Awareness vs. action: The irony of Mental Health Month

May is Mental Health Month. In light of this, the WHS administration has promoted awareness of mental health with announcements and flyers. Further, in each grade’s Google Classrooms, counselors posted videos about the challenges that celebrities have faced and other resources for students to turn to if they need help.

This is not enough. According to the National Survey on Health and Drug Use in 2016, 12.8 percent of teens experienced a major depressive episode, with nine percent experiencing severe impairment from their depression. 

The pandemic has only heightened this crisis as teens have been exposed to a new set of stressors. According to a study by the US National Library of Medicine National Institutes of Health, new stressors include concerns for health, difficulty with concentration and social isolation.
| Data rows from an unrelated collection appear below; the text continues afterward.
-- ==== Sys2Proof/Machine/Dispatch.lean ====
section
/-! DEFINITION. One arm per command: its meaning on everything but the queue. -/
namespace Sys2Proof.Machine
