/-- R345, R352: a started REMOTE_SIGNAL sends a SIGNAL frame with its target and value under a fresh tag and waits for the answer; where the frame finds no
route, or goes to a slot of this module that refuses it, the command finishes with DESCRIPTOR_INVALID. A resend sends the same frame with the same tag; once RSP_TIMEOUT has passed the command
finishes with DESCRIPTOR_INVALID, counted in DET_RDG_TIMEOUT.

R351, R352, R241, R242, R353: a SIGNAL that its slot accepts is performed on the slot's event and answered, one that the slot refuses is refused with NAK code 7; the
answer to a REMOTE_SIGNAL finishes its command with OK. A BARRIER frame records the step its sender has reached, and a frame of a
collective that is not open is refused with NOT_OPEN; a contribution of a member is added at its holder, and a result's parts enter DST where the COLL_RUN of
their step runs; one of no member does nothing, and one whose payload holds no whole parts is malformed.

Times are told by the heartbeat (log 17) and corners of frames are readings of log 28. -/
def Obligations.SignalsBetweenModules : Prop :=
  (∀ (s : State) (r : CmdRef) (c : Cmd), s.cmd r = some c → c.phase = .started → cmdFld c 0 8 = 0x28 → s.armed = [] →
    let finished := fun (t : State) => ∃ c', t.cmd r = some c' ∧ c'.phase = .finished 9
    ((∀ q ∈ s.ridge.sigs, q.r ≠ r) → ∀ tag s1 s2, s.newTag = (tag, s1) →
      let fr := s1.signalOf c tag
      fr.typ = 5 ∧ fr.tag = tag ∧ fr.dst = BitVec.ofNat 20 (cmdFld c 128 20) ∧ bitsOf fr.args.toNat 0 12 = cmdFld c 148 12 ∧ bitsOf fr.args.toNat 64 63 = cmdFld c 192 63 ∧
      (cmdFld c 128 20 ≠ s.node → s1.send true fr = (none, s2) → Runs (.remoteSignal r) s fun t => t.ridge.sigs = s2.ridge.sigs ++ [⟨r, tag, fr, s.ms, false⟩] ∧ t.mem = s2.mem ∧ t.hif = s2.hif) ∧
      (∀ n, cmdFld c 128 20 ≠ s.node → s1.send true fr = (some n, s2) → s2.hif = s.hif →
        Runs (.remoteSignal r) s fun t => finished t ∧ t.mem = s2.mem) ∧
      (cmdFld c 128 20 = s.node → s.slotRefuses (cmdFld c 148 12) s.node = true →
        Runs (.remoteSignal r) s fun t => finished t ∧ t.mem = s.mem ∧ t.ridge.sigs = s.ridge.sigs)) ∧
    (∀ q, s.ridge.sigs = [q] → q.r = r → q.poison = false →
      (s.fld regRdgCfg 0 16 < s.ms + 1 - q.since → Runs (.remoteSignalResend r) s fun t => finished t ∧ t.ridge.sigs = [] ∧ t.mem = s.mem ∧
        t.reg (regDetCounter detRdgTimeout) = (s.det detRdgTimeout).reg (regDetCounter detRdgTimeout)) ∧
      (s.ms + 1 - q.since ≤ s.fld regRdgCfg 0 16 → ∀ s1, s.send true q.f = (none, s1) → exec (.remoteSignalResend r) s = .next s1))) ∧
  (∀ (s : State) (p : Nat) (f : Frame), Arrives s p f →
    let t0 := s.takeIn p f
    let done := fun (u : State) => u.freeIn (some p) f
    (f.typ = 5 →
      let i := frameArg f 0 12
      let open_ := s.fld (regRdgRslotCtrl i) 0 1 = 1 ∧ s.fld (regRdgRslotCtrl i) 12 20 ≤ f.src.toNat ∧ f.src.toNat ≤ s.fld (regRdgRslotCtrl i) 32 20 ∧
        (s.region (s.fld (regRdgRslotEvt i) 3 37 * 8)).isSome
      (¬open_ → exec (.signalFrame p f) s = .next (done (t0.refuseFrame f 7))) ∧
      (open_ → ∀ v u, t0.evDev (.far f.src.toNat f.tag.toNat) (plainReq none) (s.fld (regRdgRslotEvt i) 3 37 * 8)
          (if frameArg f 12 1 = 1 then EvOp.poison else EvOp.set (frameArg f 64 63)) = .done v u →
        Runs (.signalFrame p f) s fun t => ∃ w, Answers u f 6 0 [] State.takeSigRsp w ∧ t = done w)) ∧
    (f.typ = 6 →
      ((∀ q ∈ s.ridge.sigs, q.tag ≠ f.tag) → exec (.sigRsp p f) s = .next (done (t0.det detRdgLate))) ∧
      (∀ q c, s.ridge.sigs = [q] → q.tag = f.tag → q.poison = false → s.cmd q.r = some c → Runs (.sigRsp p f) s fun t => t.ridge.sigs = [] ∧
        ∃ c', t.cmd q.r = some c' ∧ c'.phase = .finished 0)) ∧
    (∀ c ∈ [(7, Instr.barrierFrame p f), (8, Instr.contribFrame p f), (9, Instr.resultFrame p f)], f.typ.toNat = c.1 →
      s.coll (frameArg f 8 6) = none → exec c.2 s = .next (done (t0.refuseFrame f 8))) ∧
    (f.typ = 7 → ∀ k g, s.coll (frameArg f 8 6) = some k → cGroup k.desc = frameArg f 0 8 → (s.ctx k.ctx).any (fun x => x.lost) = false →
      s.geo k.desc = some g → cKind k.desc = 3 → g.e.tree = false → f.src.toNat ∈ g.others →
      Runs (.barrierFrame p f) s fun t => t.coll (frameArg f 8 6) = some (if Tbl.getD k.barrier f.src.toNat 0 < frameStep f
        then { k with barrier := Tbl.put k.barrier f.src.toNat (frameStep f) } else k) ∧ t.mem = s.mem) ∧
    (∀ k g, s.coll (frameArg f 8 6) = some k → cGroup k.desc = frameArg f 0 8 → (s.ctx k.ctx).any (fun x => x.lost) = false →
      s.geo k.desc = some g → cKind k.desc < 2 → g.e.tree = false →
      (f.typ = 8 → (g.wireParts f).isSome → f.src.toNat ∉ g.members → exec (.contribFrame p f) s = .next (done t0)) ∧
      (f.typ = 8 → g.wireParts f = none → exec (.contribFrame p f) s = .next (done ((t0.det detRdgMalformed).refuseFrame f 1))) ∧
      (f.typ = 9 → f.src.toNat ∉ g.others → (g.resultParts f (cCount g.d)).isSome → exec (.resultFrame p f) s = .next (done t0)) ∧
      (f.typ = 9 → f.src.toNat ∉ g.others → g.resultParts f (cCount g.d) = none →
        exec (.resultFrame p f) s = .next (done ((t0.det detRdgMalformed).refuseFrame f 1))) ∧
      (f.typ = 9 → ∀ x ps s2, f.src.toNat ∈ g.others → g.resultParts f (g.shard (g.rankOf f.src.toNat)) = some ps → k.run = some x → x.step = frameStep f →
        (∀ y, s.collIn f ≠ .stall y) → t0.resultWrite (frameArg f 8 6) g k x f ps = .ok () s2 → exec (.resultFrame p f) s = .next (done s2))) ∧
    (f.typ = 8 → ∀ k g xs h s1 s2, s.coll (frameArg f 8 6) = some k → cGroup k.desc = frameArg f 0 8 →
      (s.ctx k.ctx).any (fun x => x.lost) = false → s.geo k.desc = some g → cKind k.desc < 2 → f.src.toNat ∈ g.members → g.wireParts f = some xs →
      let o := if t0.fld (regRdgLdgStep (frameArg f 8 6)) 0 32 = 0 then frameStep f else t0.fld (regRdgLdgStep (frameArg f 8 6)) 0 32
      (o + 2 ≤ frameStep f → exec (.contribFrame p f) s = .next (done (t0.refuseFrame f 8))) ∧
      (frameStep f < o + 2 → (∀ y, s.collIn f ≠ .stall y) → t0.holdLoad (frameArg f 8 6) g k = .ok h s1 →
        s1.holdStore (frameArg f 8 6) g (Hold.parts s1 g f.src.toNat (frameStep f) f.poisoned xs (frameArg f 96 32) { h with op := o }) = .ok () s2 →
        exec (.contribFrame p f) s = .next (done s2))))

/-! ## Collectives (08) -/

/-- R236, R238: the wire integer of a finite element is its value in the wire's units cut toward zero and held inside the range, with the bound and the cut
reported; NaN and infinity are MARK. Sums of elements that stay within their bounds are exact, whatever the order of arrival, for every
number of members and a step carried in; and a sum that meets MARK is MARK. -/
def Obligations.CollectiveSums : Prop :=
  (∀ (d : BitVec 512) (code : Nat) (f : Fmt), cIfmt d ≠ 15 → memFmt (cIfmt d) = some f →
    (∀ n m e, f.decode code = .fin n m e →
      let k := e + (cWw d : Int) - 32 - cBeta d
      let q : Nat := if 0 ≤ k then m * 2 ^ k.toNat else m / 2 ^ (-k).toNat
      let cut : Nat := if 0 ≤ k then 0 else m % 2 ^ (-k).toNat
      let lim : Nat := 2 ^ (cWw d - 1) - 1
      let t : Int := if n then -((min q lim : Nat) : Int) else ((min q lim : Nat) : Int)
      toWire d code = (t, breaks (cBeta d) (.fin n m e), decide (cut ≠ 0) || decide (lim < q))) ∧
    ((∀ n m e, f.decode code ≠ .fin n m e) → toWire d code = (-((2 ^ (cWw d - 1) : Nat) : Int), false, false))) ∧
  (∀ (ww : Nat) (ts us : List Int), (ww = 64 ∨ ww = 128 ∨ ww = 192) → ts.length ≤ 2 ^ 21 → (∀ t ∈ ts, t.natAbs ≤ 2 ^ (ww - 32)) → us.Perm ts →
    us.foldl (fun a t => (satAdd ww a t).1) 0 = ts.sum ∧ ∀ k, (satAdd ww (us.take k).sum (us.getD k 0)).2 = false) ∧
  (∀ (ww : Nat) (ts : List Int) (a : Int), wireMark ww ∈ ts → ts.foldl (fun a t => (satAdd ww a t).1) a = wireMark ww)
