/-! ### putDom -/

@[simp] theorem State.putDom_pending (s : State) (d : Nat) (r : DomRun) : (s.putDom d r).pending = s.pending := rfl
@[simp] theorem State.putDom_fresh (s : State) (d : Nat) (r : DomRun) : (s.putDom d r).fresh = s.fresh := rfl
@[simp] theorem State.putDom_out (s : State) (d : Nat) (r : DomRun) : (s.putDom d r).out = s.out := rfl
@[simp] theorem State.putDom_regs (s : State) (d : Nat) (r : DomRun) : (s.putDom d r).regs = s.regs := rfl
@[simp] theorem State.putDom_mem (s : State) (d : Nat) (r : DomRun) : (s.putDom d r).mem = s.mem := rfl
@[simp] theorem State.putDom_tiles (s : State) (d : Nat) (r : DomRun) : (s.putDom d r).tiles = s.tiles := rfl
@[simp] theorem State.putDom_hif (s : State) (d : Nat) (r : DomRun) : (s.putDom d r).hif = s.hif := rfl
@[simp] theorem State.putDom_log (s : State) (d : Nat) (r : DomRun) : (s.putDom d r).log = s.log := rfl
@[simp] theorem State.putDom_armed (s : State) (d : Nat) (r : DomRun) : (s.putDom d r).armed = s.armed := rfl
@[simp] theorem State.putDom_upsets (s : State) (d : Nat) (r : DomRun) : (s.putDom d r).upsets = s.upsets := rfl
@[simp] theorem State.putDom_tagLoss (s : State) (d : Nat) (r : DomRun) : (s.putDom d r).tagLoss = s.tagLoss := rfl
@[simp] theorem State.putDom_worked (s : State) (d : Nat) (r : DomRun) : (s.putDom d r).worked = s.worked := rfl
@[simp] theorem State.putDom_load (s : State) (d : Nat) (r : DomRun) : (s.putDom d r).load = s.load := rfl
@[simp] theorem State.putDom_eng (s : State) (d : Nat) (r : DomRun) : (s.putDom d r).eng = s.eng := rfl
@[simp] theorem State.putDom_ridge (s : State) (d : Nat) (r : DomRun) : (s.putDom d r).ridge = s.ridge := rfl
@[simp] theorem State.putDom_eth (s : State) (d : Nat) (r : DomRun) : (s.putDom d r).eth = s.eth := rfl
@[simp] theorem State.putDom_trust (s : State) (d : Nat) (r : DomRun) : (s.putDom d r).trust = s.trust := rfl
@[simp] theorem State.putDom_baud (s : State) (d : Nat) (r : DomRun) : (s.putDom d r).baud = s.baud := rfl

/-! ### putCtx -/

@[simp] theorem State.putCtx_pending (s : State) (c : Nat) (v : CtxRun) : (s.putCtx c v).pending = s.pending := rfl
@[simp] theorem State.putCtx_fresh (s : State) (c : Nat) (v : CtxRun) : (s.putCtx c v).fresh = s.fresh := rfl
@[simp] theorem State.putCtx_out (s : State) (c : Nat) (v : CtxRun) : (s.putCtx c v).out = s.out := rfl
@[simp] theorem State.putCtx_regs (s : State) (c : Nat) (v : CtxRun) : (s.putCtx c v).regs = s.regs := rfl
@[simp] theorem State.putCtx_mem (s : State) (c : Nat) (v : CtxRun) : (s.putCtx c v).mem = s.mem := rfl
@[simp] theorem State.putCtx_tiles (s : State) (c : Nat) (v : CtxRun) : (s.putCtx c v).tiles = s.tiles := rfl
@[simp] theorem State.putCtx_log (s : State) (c : Nat) (v : CtxRun) : (s.putCtx c v).log = s.log := rfl
@[simp] theorem State.putCtx_armed (s : State) (c : Nat) (v : CtxRun) : (s.putCtx c v).armed = s.armed := rfl
@[simp] theorem State.putCtx_upsets (s : State) (c : Nat) (v : CtxRun) : (s.putCtx c v).upsets = s.upsets := rfl
@[simp] theorem State.putCtx_tagLoss (s : State) (c : Nat) (v : CtxRun) : (s.putCtx c v).tagLoss = s.tagLoss := rfl
@[simp] theorem State.putCtx_worked (s : State) (c : Nat) (v : CtxRun) : (s.putCtx c v).worked = s.worked := rfl
@[simp] theorem State.putCtx_load (s : State) (c : Nat) (v : CtxRun) : (s.putCtx c v).load = s.load := rfl
@[simp] theorem State.putCtx_eng (s : State) (c : Nat) (v : CtxRun) : (s.putCtx c v).eng = s.eng := rfl
@[simp] theorem State.putCtx_ridge (s : State) (c : Nat) (v : CtxRun) : (s.putCtx c v).ridge = s.ridge := rfl
@[simp] theorem State.putCtx_eth (s : State) (c : Nat) (v : CtxRun) : (s.putCtx c v).eth = s.eth := rfl
@[simp] theorem State.putCtx_trust (s : State) (c : Nat) (v : CtxRun) : (s.putCtx c v).trust = s.trust := rfl
@[simp] theorem State.putCtx_pwr (s : State) (c : Nat) (v : CtxRun) : (s.putCtx c v).pwr = s.pwr := rfl
@[simp] theorem State.putCtx_baud (s : State) (c : Nat) (v : CtxRun) : (s.putCtx c v).baud = s.baud := rfl

/-! ### setCistern -/

@[simp] theorem State.setCistern_pending (s : State) (n : Nat) (c : Cistern) : (s.setCistern n c).pending = s.pending := rfl
@[simp] theorem State.setCistern_fresh (s : State) (n : Nat) (c : Cistern) : (s.setCistern n c).fresh = s.fresh := rfl
@[simp] theorem State.setCistern_out (s : State) (n : Nat) (c : Cistern) : (s.setCistern n c).out = s.out := rfl
@[simp] theorem State.setCistern_regs (s : State) (n : Nat) (c : Cistern) : (s.setCistern n c).regs = s.regs := rfl
@[simp] theorem State.setCistern_tiles (s : State) (n : Nat) (c : Cistern) : (s.setCistern n c).tiles = s.tiles := rfl
@[simp] theorem State.setCistern_hif (s : State) (n : Nat) (c : Cistern) : (s.setCistern n c).hif = s.hif := rfl
@[simp] theorem State.setCistern_log (s : State) (n : Nat) (c : Cistern) : (s.setCistern n c).log = s.log := rfl
@[simp] theorem State.setCistern_armed (s : State) (n : Nat) (c : Cistern) : (s.setCistern n c).armed = s.armed := rfl
@[simp] theorem State.setCistern_upsets (s : State) (n : Nat) (c : Cistern) : (s.setCistern n c).upsets = s.upsets := rfl
@[simp] theorem State.setCistern_tagLoss (s : State) (n : Nat) (c : Cistern) : (s.setCistern n c).tagLoss = s.tagLoss := rfl
@[simp] theorem State.setCistern_worked (s : State) (n : Nat) (c : Cistern) : (s.setCistern n c).worked = s.worked := rfl
@[simp] theorem State.setCistern_load (s : State) (n : Nat) (c : Cistern) : (s.setCistern n c).load = s.load := rfl
@[simp] theorem State.setCistern_eng (s : State) (n : Nat) (c : Cistern) : (s.setCistern n c).eng = s.eng := rfl
@[simp] theorem State.setCistern_ridge (s : State) (n : Nat) (c : Cistern) : (s.setCistern n c).ridge = s.ridge := rfl
@[simp] theorem State.setCistern_eth (s : State) (n : Nat) (c : Cistern) : (s.setCistern n c).eth = s.eth := rfl
@[simp] theorem State.setCistern_trust (s : State) (n : Nat) (c : Cistern) : (s.setCistern n c).trust = s.trust := rfl
@[simp] theorem State.setCistern_pwr (s : State) (n : Nat) (c : Cistern) : (s.setCistern n c).pwr = s.pwr := rfl
@[simp] theorem State.setCistern_baud (s : State) (n : Nat) (c : Cistern) : (s.setCistern n c).baud = s.baud := rfl

/-! ### setPage -/

@[simp] theorem State.setPage_pending (s : State) (ch page : Nat) (e : PageEntry) : (s.setPage ch page e).pending = s.pending := State.setCistern_pending ..
@[simp] theorem State.setPage_fresh (s : State) (ch page : Nat) (e : PageEntry) : (s.setPage ch page e).fresh = s.fresh := State.setCistern_fresh ..
@[simp] theorem State.setPage_out (s : State) (ch page : Nat) (e : PageEntry) : (s.setPage ch page e).out = s.out := State.setCistern_out ..
@[simp] theorem State.setPage_regs (s : State) (ch page : Nat) (e : PageEntry) : (s.setPage ch page e).regs = s.regs := State.setCistern_regs ..
@[simp] theorem State.setPage_tiles (s : State) (ch page : Nat) (e : PageEntry) : (s.setPage ch page e).tiles = s.tiles := State.setCistern_tiles ..
@[simp] theorem State.setPage_hif (s : State) (ch page : Nat) (e : PageEntry) : (s.setPage ch page e).hif = s.hif := State.setCistern_hif ..
@[simp] theorem State.setPage_log (s : State) (ch page : Nat) (e : PageEntry) : (s.setPage ch page e).log = s.log := State.setCistern_log ..
@[simp] theorem State.setPage_armed (s : State) (ch page : Nat) (e : PageEntry) : (s.setPage ch page e).armed = s.armed := State.setCistern_armed ..
@[simp] theorem State.setPage_upsets (s : State) (ch page : Nat) (e : PageEntry) : (s.setPage ch page e).upsets = s.upsets := State.setCistern_upsets ..
@[simp] theorem State.setPage_tagLoss (s : State) (ch page : Nat) (e : PageEntry) : (s.setPage ch page e).tagLoss = s.tagLoss := State.setCistern_tagLoss ..
@[simp] theorem State.setPage_worked (s : State) (ch page : Nat) (e : PageEntry) : (s.setPage ch page e).worked = s.worked := State.setCistern_worked ..
@[simp] theorem State.setPage_load (s : State) (ch page : Nat) (e : PageEntry) : (s.setPage ch page e).load = s.load := State.setCistern_load ..
@[simp] theorem State.setPage_eng (s : State) (ch page : Nat) (e : PageEntry) : (s.setPage ch page e).eng = s.eng := State.setCistern_eng ..
@[simp] theorem State.setPage_ridge (s : State) (ch page : Nat) (e : PageEntry) : (s.setPage ch page e).ridge = s.ridge := State.setCistern_ridge ..
@[simp] theorem State.setPage_eth (s : State) (ch page : Nat) (e : PageEntry) : (s.setPage ch page e).eth = s.eth := State.setCistern_eth ..
@[simp] theorem State.setPage_trust (s : State) (ch page : Nat) (e : PageEntry) : (s.setPage ch page e).trust = s.trust := State.setCistern_trust ..
@[simp] theorem State.setPage_pwr (s : State) (ch page : Nat) (e : PageEntry) : (s.setPage ch page e).pwr = s.pwr := State.setCistern_pwr ..
@[simp] theorem State.setPage_baud (s : State) (ch page : Nat) (e : PageEntry) : (s.setPage ch page e).baud = s.baud := State.setCistern_baud ..

/-! ### setPort -/

@[simp] theorem State.setPort_pending (s : State) (p : Nat) (v : Port) : (s.setPort p v).pending = s.pending := rfl
@[simp] theorem State.setPort_fresh (s : State) (p : Nat) (v : Port) : (s.setPort p v).fresh = s.fresh := rfl
@[simp] theorem State.setPort_out (s : State) (p : Nat) (v : Port) : (s.setPort p v).out = s.out := rfl
@[simp] theorem State.setPort_regs (s : State) (p : Nat) (v : Port) : (s.setPort p v).regs = s.regs := rfl
@[simp] theorem State.setPort_mem (s : State) (p : Nat) (v : Port) : (s.setPort p v).mem = s.mem := rfl
@[simp] theorem State.setPort_tiles (s : State) (p : Nat) (v : Port) : (s.setPort p v).tiles = s.tiles := rfl
@[simp] theorem State.setPort_hif (s : State) (p : Nat) (v : Port) : (s.setPort p v).hif = s.hif := rfl
@[simp] theorem State.setPort_log (s : State) (p : Nat) (v : Port) : (s.setPort p v).log = s.log := rfl
@[simp] theorem State.setPort_armed (s : State) (p : Nat) (v : Port) : (s.setPort p v).armed = s.armed := rfl
@[simp] theorem State.setPort_upsets (s : State) (p : Nat) (v : Port) : (s.setPort p v).upsets = s.upsets := rfl
@[simp] theorem State.setPort_tagLoss (s : State) (p : Nat) (v : Port) : (s.setPort p v).tagLoss = s.tagLoss := rfl
@[simp] theorem State.setPort_worked (s : State) (p : Nat) (v : Port) : (s.setPort p v).worked = s.worked := rfl
@[simp] theorem State.setPort_load (s : State) (p : Nat) (v : Port) : (s.setPort p v).load = s.load := rfl
@[simp] theorem State.setPort_eng (s : State) (p : Nat) (v : Port) : (s.setPort p v).eng = s.eng := rfl
@[simp] theorem State.setPort_eth (s : State) (p : Nat) (v : Port) : (s.setPort p v).eth = s.eth := rfl
@[simp] theorem State.setPort_trust (s : State) (p : Nat) (v : Port) : (s.setPort p v).trust = s.trust := rfl
@[simp] theorem State.setPort_pwr (s : State) (p : Nat) (v : Port) : (s.setPort p v).pwr = s.pwr := rfl
@[simp] theorem State.setPort_baud (s : State) (p : Nat) (v : Port) : (s.setPort p v).baud = s.baud := rfl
A survey conducted in 2018 showed that 61 percent of teens say they personally feel a lot of pressure to get good grades, but it seems that some educators do not understand this. While it is not uncommon for workload to increase at the end of the school year, it has been particularly hard to balance with COVID-19. We understand that teachers are required to follow a relatively fast-paced curriculum and give cumulative exams, but it seems ironic that while the school claims to care about Mental Health Month, only a few take action regarding these concerns.

Especially in Mental Health Month, a whole load of stressors has ironically been added to our plates. Usually, lengthy projects and hours of studying are isolated occasions throughout the school year. However, in May, testing and final projects are piled on, going against the well-intentioned purpose of this month. 

For example, three-hour exams like the AP tests from May 18-28, SAT testing on June 5 and ACT testing on June 12 are right around the corner for many students. Further, upperclassmen are working tirelessly trying to finish their Junior Research Papers and Senior Projects which for many, are due in upcoming weeks.

We as students tend to overschedule with clubs, sports and everything else. While it is true that these activities are partially for enjoyment, the college process is notorious for being highly selective and acceptance rates are constantly decreasing. 

The pressure to accumulate an impressive resume of extracurriculars adds stress and competitiveness to otherwise harmless and enjoyable activities. Further, while parents just want the best for us, it feels like we have to achieve certain grades, college acceptances and achievements to not let them down. We want to prioritize our mental health, but the system is constantly working against us.

As students, we need to work together to help each other. We need to take advantage of the resources that are available and create more of them. We need to support the mental health clubs at the school and identify where we can pressure the system to change. There has to be an understanding among the student body of what does not work and we should work with the administration to resolve these issues.

This is why Mental Health Month is so important. It is a great chance for the administration to listen to the students and make positive changes for a better learning environment. The system is against us but we, as students, cannot let it crush us. We ask that you, parents, teachers, school administrators, the WHS community and the education system as a whole hear our cries for help. We need action.